— EXERCISE PROMPT —
Return each record shown below exactly, with none omitted.

☆ ☆ ☆ ☆

-- ==== Sys2Proof/Laws/Run.lean ====
section
/-! SUPPORT. Runs of several steps, one step at a time. -/

namespace Sys2Proof.Machine

theorem run_zero (s : State) : core.run 0 s = .next s := rfl

theorem run_succ {s t : State} (k : Nat) (h : step s = .next t) : core.run (k + 1) s = core.run k t := by
  have e : core.step s = .next t := h
  simp only [Host.Core.run, e]

theorem run_two {s t u : State} (h : step s = .next t) (h' : step t = .next u) : core.run 2 s = .next u := by
  rw [run_succ 1 h, run_succ 0 h', run_zero]

theorem run_add (j k : Nat) {s t : State} (h : core.run j s = .next t) : core.run (j + k) s = core.run k t := by
  induction j generalizing s with
  | zero =>
    rw [run_zero] at h
    cases h
    rw [Nat.zero_add]
  | succ j ih =>
    cases hs : step s with
    | next u =>
      rw [run_succ j hs] at h
      rw [show j + 1 + k = j + k + 1 by omega, run_succ (j + k) hs, ih h]
    | fault r => cases r
    | refused r =>
      have e : core.step s = .refused r := hs
      simp only [Host.Core.run, e] at h
      cases h

end Sys2Proof.Machine
end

☆ ☆ ☆ ☆

— TASK OUTPUT —
-- ==== Sys2Proof/Laws/Run.lean ====
section
/-! SUPPORT. Runs of several steps, one step at a time. -/

namespace Sys2Proof.Machine

theorem run_zero (s : State) : core.run 0 s = .next s := rfl

theorem run_succ {s t : State} (k : Nat) (h : step s = .next t) : core.run (k + 1) s = core.run k t := by
  have e : core.step s = .next t := h
  simp only [Host.Core.run, e]

theorem run_two {s t u : State} (h : step s = .next t) (h' : step t = .next u) : core.run 2 s = .next u := by
  rw [run_succ 1 h, run_succ 0 h', run_zero]

theorem run_add (j k : Nat) {s t : State} (h : core.run j s = .next t) : core.run (j + k) s = core.run k t := by
  induction j generalizing s with
  | zero =>
    rw [run_zero] at h
    cases h
    rw [Nat.zero_add]
  | succ j ih =>
    cases hs : step s with
    | next u =>
      rw [run_succ j hs] at h
      rw [show j + 1 + k = j + k + 1 by omega, run_succ (j + k) hs, ih h]
    | fault r => cases r
    | refused r =>
      have e : core.step s = .refused r := hs
      simp only [Host.Core.run, e] at h
      cases h

end Sys2Proof.Machine
end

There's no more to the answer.